PROBLEM TO SOLVE: Once the line holding "theorem State.hostRead_core (s" is found in the listing below, write it out and each later line exactly, up to and including the one holding "theorem State.hostRead_fin (s".

▼

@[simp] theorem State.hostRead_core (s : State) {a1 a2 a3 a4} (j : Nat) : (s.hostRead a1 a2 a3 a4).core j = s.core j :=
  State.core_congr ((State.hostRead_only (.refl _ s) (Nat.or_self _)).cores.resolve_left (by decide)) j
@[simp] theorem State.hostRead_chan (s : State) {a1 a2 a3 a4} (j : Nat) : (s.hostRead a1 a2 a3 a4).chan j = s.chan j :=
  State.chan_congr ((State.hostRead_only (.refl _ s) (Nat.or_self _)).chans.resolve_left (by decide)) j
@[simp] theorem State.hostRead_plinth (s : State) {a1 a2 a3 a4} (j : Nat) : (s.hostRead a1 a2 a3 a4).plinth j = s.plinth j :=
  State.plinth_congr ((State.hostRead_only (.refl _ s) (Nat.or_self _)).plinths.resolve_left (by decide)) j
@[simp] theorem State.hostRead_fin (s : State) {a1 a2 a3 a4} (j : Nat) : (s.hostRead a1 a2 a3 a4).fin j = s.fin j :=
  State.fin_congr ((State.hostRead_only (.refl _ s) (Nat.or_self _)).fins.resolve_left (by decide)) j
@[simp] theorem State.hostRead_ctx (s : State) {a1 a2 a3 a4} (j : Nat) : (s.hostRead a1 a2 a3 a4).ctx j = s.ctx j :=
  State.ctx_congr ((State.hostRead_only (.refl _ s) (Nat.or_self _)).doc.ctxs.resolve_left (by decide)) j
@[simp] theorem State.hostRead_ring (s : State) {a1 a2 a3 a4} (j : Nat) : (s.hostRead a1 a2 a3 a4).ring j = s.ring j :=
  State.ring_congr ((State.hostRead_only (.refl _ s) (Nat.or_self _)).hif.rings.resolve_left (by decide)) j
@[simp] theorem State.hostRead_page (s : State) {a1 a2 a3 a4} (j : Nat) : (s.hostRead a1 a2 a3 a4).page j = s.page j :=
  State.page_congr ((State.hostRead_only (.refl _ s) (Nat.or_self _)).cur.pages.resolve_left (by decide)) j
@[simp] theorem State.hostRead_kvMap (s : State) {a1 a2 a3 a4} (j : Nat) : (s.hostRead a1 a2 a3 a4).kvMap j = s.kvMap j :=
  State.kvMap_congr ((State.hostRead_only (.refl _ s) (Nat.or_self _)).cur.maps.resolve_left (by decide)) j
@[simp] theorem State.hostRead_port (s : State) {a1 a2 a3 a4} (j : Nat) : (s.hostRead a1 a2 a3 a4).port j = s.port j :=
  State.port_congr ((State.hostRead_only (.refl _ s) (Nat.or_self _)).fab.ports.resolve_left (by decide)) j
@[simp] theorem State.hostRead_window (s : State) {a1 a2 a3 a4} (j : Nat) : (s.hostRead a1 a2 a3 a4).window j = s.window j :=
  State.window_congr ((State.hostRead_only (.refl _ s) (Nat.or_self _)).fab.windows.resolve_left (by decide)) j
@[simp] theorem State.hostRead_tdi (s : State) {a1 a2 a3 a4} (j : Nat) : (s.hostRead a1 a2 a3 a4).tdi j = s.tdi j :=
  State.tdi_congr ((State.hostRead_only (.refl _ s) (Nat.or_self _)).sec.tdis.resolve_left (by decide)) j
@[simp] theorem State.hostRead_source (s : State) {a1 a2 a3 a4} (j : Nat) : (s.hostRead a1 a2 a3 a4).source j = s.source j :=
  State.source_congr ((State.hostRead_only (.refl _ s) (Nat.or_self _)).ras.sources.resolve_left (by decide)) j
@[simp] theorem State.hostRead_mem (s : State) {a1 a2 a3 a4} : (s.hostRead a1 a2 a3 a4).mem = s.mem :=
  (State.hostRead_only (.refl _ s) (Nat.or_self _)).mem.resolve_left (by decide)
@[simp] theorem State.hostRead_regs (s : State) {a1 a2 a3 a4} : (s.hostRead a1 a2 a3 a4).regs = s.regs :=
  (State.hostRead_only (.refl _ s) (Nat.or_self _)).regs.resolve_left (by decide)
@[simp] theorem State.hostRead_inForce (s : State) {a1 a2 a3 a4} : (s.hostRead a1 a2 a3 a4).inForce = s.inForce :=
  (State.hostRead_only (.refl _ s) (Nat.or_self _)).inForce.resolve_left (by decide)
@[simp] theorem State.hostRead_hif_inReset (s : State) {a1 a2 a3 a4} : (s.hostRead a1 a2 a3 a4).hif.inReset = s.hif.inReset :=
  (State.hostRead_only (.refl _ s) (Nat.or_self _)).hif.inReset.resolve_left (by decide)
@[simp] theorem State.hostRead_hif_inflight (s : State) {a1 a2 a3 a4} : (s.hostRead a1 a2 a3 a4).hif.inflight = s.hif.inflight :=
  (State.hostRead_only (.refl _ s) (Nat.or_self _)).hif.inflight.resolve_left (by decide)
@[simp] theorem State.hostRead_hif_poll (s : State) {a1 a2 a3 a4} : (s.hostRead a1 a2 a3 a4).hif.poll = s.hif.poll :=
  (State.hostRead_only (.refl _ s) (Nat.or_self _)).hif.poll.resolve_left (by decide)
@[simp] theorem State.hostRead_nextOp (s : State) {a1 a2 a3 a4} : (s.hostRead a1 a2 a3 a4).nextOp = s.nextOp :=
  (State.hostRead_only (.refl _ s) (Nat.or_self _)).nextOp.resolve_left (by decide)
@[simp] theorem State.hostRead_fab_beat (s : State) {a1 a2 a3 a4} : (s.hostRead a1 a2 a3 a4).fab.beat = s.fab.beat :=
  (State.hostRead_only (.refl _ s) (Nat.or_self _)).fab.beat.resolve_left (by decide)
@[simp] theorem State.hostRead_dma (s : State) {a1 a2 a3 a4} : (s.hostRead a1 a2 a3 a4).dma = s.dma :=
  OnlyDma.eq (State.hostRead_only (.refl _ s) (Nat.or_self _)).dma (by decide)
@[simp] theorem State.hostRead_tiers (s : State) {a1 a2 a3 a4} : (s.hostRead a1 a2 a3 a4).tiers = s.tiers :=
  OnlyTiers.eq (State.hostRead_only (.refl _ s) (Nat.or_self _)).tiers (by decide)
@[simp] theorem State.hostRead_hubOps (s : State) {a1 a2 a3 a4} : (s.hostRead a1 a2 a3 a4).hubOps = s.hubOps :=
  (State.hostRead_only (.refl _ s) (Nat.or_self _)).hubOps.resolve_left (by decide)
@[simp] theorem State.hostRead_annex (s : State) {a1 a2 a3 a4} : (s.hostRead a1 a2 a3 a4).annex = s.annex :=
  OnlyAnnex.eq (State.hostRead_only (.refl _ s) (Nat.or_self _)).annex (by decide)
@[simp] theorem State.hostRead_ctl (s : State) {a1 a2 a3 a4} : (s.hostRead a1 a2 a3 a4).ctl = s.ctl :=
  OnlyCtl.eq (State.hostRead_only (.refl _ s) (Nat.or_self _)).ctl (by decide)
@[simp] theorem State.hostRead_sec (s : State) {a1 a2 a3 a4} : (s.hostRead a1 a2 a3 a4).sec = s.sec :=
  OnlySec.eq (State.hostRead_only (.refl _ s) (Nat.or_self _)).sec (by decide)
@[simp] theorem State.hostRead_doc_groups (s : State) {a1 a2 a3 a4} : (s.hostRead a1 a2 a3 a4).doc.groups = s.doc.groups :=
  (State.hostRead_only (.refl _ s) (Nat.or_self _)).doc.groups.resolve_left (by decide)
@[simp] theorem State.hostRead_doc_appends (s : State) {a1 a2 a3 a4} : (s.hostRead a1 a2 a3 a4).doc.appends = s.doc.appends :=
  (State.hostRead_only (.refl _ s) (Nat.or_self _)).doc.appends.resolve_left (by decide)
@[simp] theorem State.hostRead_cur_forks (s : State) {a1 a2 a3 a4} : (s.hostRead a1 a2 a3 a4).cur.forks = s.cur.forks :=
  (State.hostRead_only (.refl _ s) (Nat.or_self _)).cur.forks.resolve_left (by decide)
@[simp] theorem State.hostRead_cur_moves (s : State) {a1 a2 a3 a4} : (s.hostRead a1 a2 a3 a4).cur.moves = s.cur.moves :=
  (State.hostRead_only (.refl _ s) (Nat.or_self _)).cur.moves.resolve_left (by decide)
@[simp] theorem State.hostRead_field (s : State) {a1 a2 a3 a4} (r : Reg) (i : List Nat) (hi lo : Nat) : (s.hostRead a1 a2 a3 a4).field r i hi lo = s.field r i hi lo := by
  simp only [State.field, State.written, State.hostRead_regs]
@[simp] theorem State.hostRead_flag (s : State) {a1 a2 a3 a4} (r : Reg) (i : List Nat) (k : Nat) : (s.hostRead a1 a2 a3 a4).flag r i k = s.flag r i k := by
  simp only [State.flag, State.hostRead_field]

▲
▼

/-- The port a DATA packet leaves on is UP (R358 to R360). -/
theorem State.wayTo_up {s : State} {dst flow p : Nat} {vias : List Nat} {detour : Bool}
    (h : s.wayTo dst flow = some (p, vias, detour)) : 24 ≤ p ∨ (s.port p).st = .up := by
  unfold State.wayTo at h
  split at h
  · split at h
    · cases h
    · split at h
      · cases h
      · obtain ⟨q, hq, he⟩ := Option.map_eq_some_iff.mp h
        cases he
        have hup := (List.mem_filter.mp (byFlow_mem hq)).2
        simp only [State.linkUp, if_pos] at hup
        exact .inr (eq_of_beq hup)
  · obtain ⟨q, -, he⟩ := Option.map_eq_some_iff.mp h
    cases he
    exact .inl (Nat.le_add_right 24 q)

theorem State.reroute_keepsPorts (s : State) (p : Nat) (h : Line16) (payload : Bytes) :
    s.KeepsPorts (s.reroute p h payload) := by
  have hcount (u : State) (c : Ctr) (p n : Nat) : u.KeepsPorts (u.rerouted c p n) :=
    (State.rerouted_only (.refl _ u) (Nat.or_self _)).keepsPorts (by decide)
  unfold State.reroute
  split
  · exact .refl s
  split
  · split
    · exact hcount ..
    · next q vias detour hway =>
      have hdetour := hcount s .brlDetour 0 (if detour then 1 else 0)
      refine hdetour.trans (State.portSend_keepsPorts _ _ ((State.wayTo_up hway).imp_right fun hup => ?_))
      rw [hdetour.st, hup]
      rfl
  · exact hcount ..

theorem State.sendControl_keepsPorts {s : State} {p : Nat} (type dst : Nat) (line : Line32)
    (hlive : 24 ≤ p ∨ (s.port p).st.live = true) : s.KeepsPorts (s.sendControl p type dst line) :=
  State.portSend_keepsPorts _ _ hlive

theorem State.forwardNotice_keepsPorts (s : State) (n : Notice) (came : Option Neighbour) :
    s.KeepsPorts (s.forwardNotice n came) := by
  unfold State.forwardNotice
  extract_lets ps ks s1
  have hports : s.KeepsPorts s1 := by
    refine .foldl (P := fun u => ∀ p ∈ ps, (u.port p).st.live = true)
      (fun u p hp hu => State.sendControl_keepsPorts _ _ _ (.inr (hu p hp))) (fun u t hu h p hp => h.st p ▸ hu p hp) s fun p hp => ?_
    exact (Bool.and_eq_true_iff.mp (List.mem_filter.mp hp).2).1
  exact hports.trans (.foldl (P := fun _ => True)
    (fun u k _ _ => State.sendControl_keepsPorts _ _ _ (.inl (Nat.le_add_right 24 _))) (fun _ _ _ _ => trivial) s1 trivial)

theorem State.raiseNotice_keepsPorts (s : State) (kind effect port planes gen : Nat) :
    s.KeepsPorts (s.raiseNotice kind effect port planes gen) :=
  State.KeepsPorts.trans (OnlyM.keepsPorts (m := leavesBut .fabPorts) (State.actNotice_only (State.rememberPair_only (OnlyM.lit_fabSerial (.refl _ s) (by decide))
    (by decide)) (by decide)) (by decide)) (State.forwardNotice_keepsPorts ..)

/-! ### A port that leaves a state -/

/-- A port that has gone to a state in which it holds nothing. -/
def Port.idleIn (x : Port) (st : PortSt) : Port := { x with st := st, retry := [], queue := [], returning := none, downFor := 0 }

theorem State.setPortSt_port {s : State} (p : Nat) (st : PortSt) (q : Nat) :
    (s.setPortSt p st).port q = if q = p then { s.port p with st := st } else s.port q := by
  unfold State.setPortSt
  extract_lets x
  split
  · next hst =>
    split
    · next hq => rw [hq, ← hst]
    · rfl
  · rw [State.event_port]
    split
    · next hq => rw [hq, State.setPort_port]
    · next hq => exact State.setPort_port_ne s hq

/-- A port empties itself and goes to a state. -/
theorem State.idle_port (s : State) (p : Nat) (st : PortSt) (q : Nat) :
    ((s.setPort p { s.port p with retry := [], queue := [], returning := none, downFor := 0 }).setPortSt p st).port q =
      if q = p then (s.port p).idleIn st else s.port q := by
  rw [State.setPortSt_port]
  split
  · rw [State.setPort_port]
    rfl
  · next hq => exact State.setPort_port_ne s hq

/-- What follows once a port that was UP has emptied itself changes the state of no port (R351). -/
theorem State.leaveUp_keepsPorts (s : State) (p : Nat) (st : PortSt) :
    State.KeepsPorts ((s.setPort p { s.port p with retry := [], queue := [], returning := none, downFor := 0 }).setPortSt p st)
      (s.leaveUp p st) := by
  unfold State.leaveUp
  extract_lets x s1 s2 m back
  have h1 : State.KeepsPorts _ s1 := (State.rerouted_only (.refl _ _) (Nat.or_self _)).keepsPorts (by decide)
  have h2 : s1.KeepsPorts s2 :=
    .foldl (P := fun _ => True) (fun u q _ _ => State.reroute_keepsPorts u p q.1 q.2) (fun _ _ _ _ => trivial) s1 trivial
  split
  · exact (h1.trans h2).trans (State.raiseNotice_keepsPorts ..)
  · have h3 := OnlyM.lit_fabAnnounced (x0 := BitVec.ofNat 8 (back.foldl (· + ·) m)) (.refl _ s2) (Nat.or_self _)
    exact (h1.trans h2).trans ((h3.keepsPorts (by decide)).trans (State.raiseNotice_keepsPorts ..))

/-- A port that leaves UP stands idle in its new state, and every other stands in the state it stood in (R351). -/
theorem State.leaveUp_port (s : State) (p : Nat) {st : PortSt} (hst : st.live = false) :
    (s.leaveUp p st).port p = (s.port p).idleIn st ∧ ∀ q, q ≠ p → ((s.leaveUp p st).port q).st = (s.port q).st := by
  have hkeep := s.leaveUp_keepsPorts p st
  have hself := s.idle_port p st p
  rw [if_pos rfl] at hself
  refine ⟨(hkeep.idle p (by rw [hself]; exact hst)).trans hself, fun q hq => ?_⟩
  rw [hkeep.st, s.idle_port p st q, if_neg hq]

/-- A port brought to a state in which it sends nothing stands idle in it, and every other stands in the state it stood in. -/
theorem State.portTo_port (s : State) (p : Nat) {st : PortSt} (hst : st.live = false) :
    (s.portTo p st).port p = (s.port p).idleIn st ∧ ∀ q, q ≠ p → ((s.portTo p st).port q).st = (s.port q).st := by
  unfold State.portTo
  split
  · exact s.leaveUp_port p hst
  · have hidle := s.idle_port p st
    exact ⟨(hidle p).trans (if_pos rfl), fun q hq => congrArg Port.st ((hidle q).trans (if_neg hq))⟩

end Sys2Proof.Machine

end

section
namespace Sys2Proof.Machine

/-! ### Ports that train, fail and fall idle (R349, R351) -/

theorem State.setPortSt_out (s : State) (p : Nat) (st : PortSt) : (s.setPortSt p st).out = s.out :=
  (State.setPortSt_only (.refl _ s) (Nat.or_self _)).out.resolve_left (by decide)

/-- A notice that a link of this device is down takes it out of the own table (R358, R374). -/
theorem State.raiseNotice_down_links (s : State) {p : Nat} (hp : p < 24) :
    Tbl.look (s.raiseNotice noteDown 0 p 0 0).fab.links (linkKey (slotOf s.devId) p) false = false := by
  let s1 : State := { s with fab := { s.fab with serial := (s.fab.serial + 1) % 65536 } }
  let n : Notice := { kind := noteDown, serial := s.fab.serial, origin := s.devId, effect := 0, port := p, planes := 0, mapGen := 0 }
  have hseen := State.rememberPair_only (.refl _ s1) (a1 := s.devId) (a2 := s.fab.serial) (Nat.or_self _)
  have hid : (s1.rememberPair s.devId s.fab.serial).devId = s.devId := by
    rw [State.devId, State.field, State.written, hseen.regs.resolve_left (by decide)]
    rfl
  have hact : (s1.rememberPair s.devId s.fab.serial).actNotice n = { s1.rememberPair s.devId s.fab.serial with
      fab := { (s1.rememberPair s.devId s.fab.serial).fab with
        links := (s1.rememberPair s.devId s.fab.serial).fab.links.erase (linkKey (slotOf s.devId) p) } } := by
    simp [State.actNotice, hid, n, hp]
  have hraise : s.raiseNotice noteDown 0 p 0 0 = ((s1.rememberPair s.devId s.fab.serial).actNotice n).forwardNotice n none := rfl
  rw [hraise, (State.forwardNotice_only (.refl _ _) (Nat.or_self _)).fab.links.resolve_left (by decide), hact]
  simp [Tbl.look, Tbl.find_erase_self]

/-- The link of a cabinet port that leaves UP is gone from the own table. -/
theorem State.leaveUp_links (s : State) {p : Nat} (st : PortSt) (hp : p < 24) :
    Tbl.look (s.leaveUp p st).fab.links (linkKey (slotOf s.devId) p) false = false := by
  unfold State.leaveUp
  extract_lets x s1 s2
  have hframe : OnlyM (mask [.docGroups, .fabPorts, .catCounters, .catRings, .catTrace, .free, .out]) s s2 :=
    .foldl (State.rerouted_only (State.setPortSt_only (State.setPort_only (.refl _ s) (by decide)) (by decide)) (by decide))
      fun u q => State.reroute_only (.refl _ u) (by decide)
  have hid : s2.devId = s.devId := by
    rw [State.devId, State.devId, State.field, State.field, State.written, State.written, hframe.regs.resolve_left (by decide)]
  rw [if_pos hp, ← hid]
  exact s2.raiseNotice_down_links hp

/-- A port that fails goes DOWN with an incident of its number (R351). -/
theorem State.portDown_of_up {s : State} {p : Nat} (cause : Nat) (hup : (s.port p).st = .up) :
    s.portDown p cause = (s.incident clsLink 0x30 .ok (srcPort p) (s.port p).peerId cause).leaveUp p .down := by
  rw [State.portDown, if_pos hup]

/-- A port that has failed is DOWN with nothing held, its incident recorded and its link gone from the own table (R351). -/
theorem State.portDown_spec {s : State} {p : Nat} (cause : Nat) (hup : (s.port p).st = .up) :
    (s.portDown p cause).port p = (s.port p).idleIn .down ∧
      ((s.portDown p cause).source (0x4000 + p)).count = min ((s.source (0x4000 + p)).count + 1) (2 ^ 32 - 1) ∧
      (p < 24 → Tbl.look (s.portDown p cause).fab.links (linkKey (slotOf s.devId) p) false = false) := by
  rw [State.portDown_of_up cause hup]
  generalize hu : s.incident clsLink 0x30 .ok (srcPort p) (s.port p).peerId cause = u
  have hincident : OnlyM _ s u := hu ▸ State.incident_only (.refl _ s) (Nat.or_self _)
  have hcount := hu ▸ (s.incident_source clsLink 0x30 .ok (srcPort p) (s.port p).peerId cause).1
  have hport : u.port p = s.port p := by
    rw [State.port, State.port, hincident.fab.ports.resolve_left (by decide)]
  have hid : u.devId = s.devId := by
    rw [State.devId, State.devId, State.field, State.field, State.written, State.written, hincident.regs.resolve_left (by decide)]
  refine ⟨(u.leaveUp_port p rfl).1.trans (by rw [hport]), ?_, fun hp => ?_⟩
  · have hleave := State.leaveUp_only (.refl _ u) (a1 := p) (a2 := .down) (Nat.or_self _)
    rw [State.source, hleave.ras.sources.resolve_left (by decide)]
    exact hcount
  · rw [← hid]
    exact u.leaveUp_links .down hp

▲

SOLUTION TO THE PROBLEM:
@[simp] theorem State.hostRead_core (s : State) {a1 a2 a3 a4} (j : Nat) : (s.hostRead a1 a2 a3 a4).core j = s.core j :=
  State.core_congr ((State.hostRead_only (.refl _ s) (Nat.or_self _)).cores.resolve_left (by decide)) j
@[simp] theorem State.hostRead_chan (s : State) {a1 a2 a3 a4} (j : Nat) : (s.hostRead a1 a2 a3 a4).chan j = s.chan j :=
  State.chan_congr ((State.hostRead_only (.refl _ s) (Nat.or_self _)).chans.resolve_left (by decide)) j
@[simp] theorem State.hostRead_plinth (s : State) {a1 a2 a3 a4} (j : Nat) : (s.hostRead a1 a2 a3 a4).plinth j = s.plinth j :=
  State.plinth_congr ((State.hostRead_only (.refl _ s) (Nat.or_self _)).plinths.resolve_left (by decide)) j
@[simp] theorem State.hostRead_fin (s : State) {a1 a2 a3 a4} (j : Nat) : (s.hostRead a1 a2 a3 a4).fin j = s.fin j :=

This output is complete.